== Segment start ==

/-- What a command's own work answers. -/
inductive Answer where
  /-- Done: status and reply parameters (R420), with the more flag (R435). -/
  | done (status : Status) (params : List Byte) (more : Bool)
  /-- Refused or failed (R421). -/
  | fail (f : Fail)
  /-- The reply follows when something completes. -/
  | later (k : DeferKind)
  deriving DecidableEq, Repr

/-- Done with ST_OK and the given reply parameters. -/
def Answer.ok (params : List Byte) : Answer := .done .ok params false

/-- The work of a command, run once every check before step 10 of R411 has passed. -/
abbrev Effect := Datagram → State → State × Answer

/-- The datagram with the bytes that its row fixes; a byte that is no code at all stays as it is (R7). -/
def OpRow.apply (r : OpRow) (d : Datagram) : Datagram :=
  { d with params := r.fix.foldl (fun p e => if fieldU p e.1 1 < r.codes then p.set e.1 e.2 else p) d.params }

/-- Offset of a byte that should hold one of the row's codes and holds none (R7). -/
def OpRow.badCode (r : OpRow) (p : List Byte) : Option Nat := (r.fix.find? fun e => decide (r.codes ≤ fieldU p e.1 1)).map (·.1)

/-! ### Device state (R436) -/

/-- Whether a trial activation runs (R484). -/
def Dev.onTrial (d : Dev) : Bool := d.fw.bundle == .activating || d.fw.bundle == .trial

/-- dev_state of R436: 0 BOOTING, 1 READY, 2 SLEEP, 3 PROVISIONAL, 4 TRIAL. -/
def Dev.devState (d : Dev) : Nat :=
  match d.pow.phase with
  | .reset | .booting => 0
  | .asleep | .waking => 2
  | .running | .entering => if d.settings.provisional then 3 else if d.onTrial then 4 else 1

/-- A change of dev_state occurs as EV.SYS.STATE (R451). -/
def Dev.stateEvent (old : Nat) (d : Dev) : Dev :=
  d.raiseIf (d.devState != old) evState (old * 256 + d.devState)

/-- The device with its dev_state changed by `f`, and the event of the change. -/
def Dev.withState (f : Dev → Dev) (d : Dev) : Dev := (f d).stateEvent d.devState

/-- Whether the core that executes an operation runs (R42, R443, R475). -/
def Dev.coreUp (k : CoreId) (d : Dev) : Bool := !d.pow.coreDown.contains k.num

/-- Step 7 of R411, as far as the bundle, the settings store and the service plane decide (R484, R491, R495). -/
def planeCheck (r : OpRow) (v : Dev) : Option Status :=
  if r.stores && v.settings.provisional then some .settingsUnreadable
  else if r.trial && v.onTrial then some .trial
  else if (r.code == 0x1402 || r.code == 0x1403) && v.fw.bundle == .pendingBoot then some .trial
  else match r.scope with
    | some k => if v.sec.scope.testBit k then none else some .locked
    | none => none

/-- Step 7 of R411: the device state in which an operation is refused (R443, R484, R491, R495, R512, R525). -/
def stateCheck (r : OpRow) (d : Datagram) (v : Dev) : Option Status :=
  match v.pow.phase with
  | .reset => some .notReady
  | .booting => if v.fw.bootOk then (if r.core == .c then planeCheck r v else some .notReady) else (if r.repair then planeCheck r v else some .notReady)
  | .entering => if r.asleep || !r.changes d.params then planeCheck r v else some .sleeping
  | .asleep => if r.asleep then planeCheck r v else some .sleeping
  | .waking => if r.asleep && r.code != 0x1702 then planeCheck r v else some .sleeping
  | .running => planeCheck r v
/-! ### Commands and the lease -/

/-- Bit `n` of the membership bitmap of a group datagram (R408, R429). -/
def memberBit (p : List Byte) (n : Nat) : Bool := ((sliceB p (20 + n / 8) 1).headD 0).getLsbD (n % 8)

/-- R408: whether a datagram to port 51730 is a command to this device. -/
def isCommand (d : Datagram) (v : Dev) : Bool :=
  let me := v.daond.net.cfg.deviceNumber
  d.magic == 0xDA0D && !bit d.flags 0 && (d.device == 0xFFFF || (d.device == me && me != 0xFFFF))
    && (!bit d.flags 2 || (me != 0xFFFF && memberBit d.params me))

/-- R415, and for GROUP.COMMIT R430: whether a command is under the lease. -/
def underLease (code : Nat) (d : Datagram) (v : Dev) : Bool :=
  match v.daond.lease with
  | some l => (l.tag == d.leaseTag || code == 0x1001) && l.addr == d.addr && l.port == d.port
  | none => false

/-- Steps 1 to 3 of R411. -/
def headerCheck (code : Nat) (d : Datagram) : Option Fail :=
  let f (s : Status) : Option Fail := some { status := s, opIndex := 0xFFFF }
  if d.version != 1 then f .badVersion
  else if d.paramLen > 8960 || d.paramLen != d.params.length then f .badLength
  else if d.flags ≥ 16 || bit d.flags 3 || (bit d.flags 2 != (code == 0x1001)) || d.status != 0 || d.rsvd != 0 then f .badParam
  else none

== Segment end ==

> **AIM OF THE EXERCISE**:
Write out, exactly and with nothing else, the lines of the listing above from its first line through the line with "def Answer.ok (params".

> **REPLY**:
/-- What a command's own work answers. -/
inductive Answer where
  /-- Done: status and reply parameters (R420), with the more flag (R435). -/
  | done (status : Status) (params : List Byte) (more : Bool)
  /-- Refused or failed (R421). -/
  | fail (f : Fail)
  /-- The reply follows when something completes. -/
  | later (k : DeferKind)
  deriving DecidableEq, Repr

/-- Done with ST_OK and the given reply parameters. -/
def Answer.ok (params : List Byte) : Answer := .done .ok params false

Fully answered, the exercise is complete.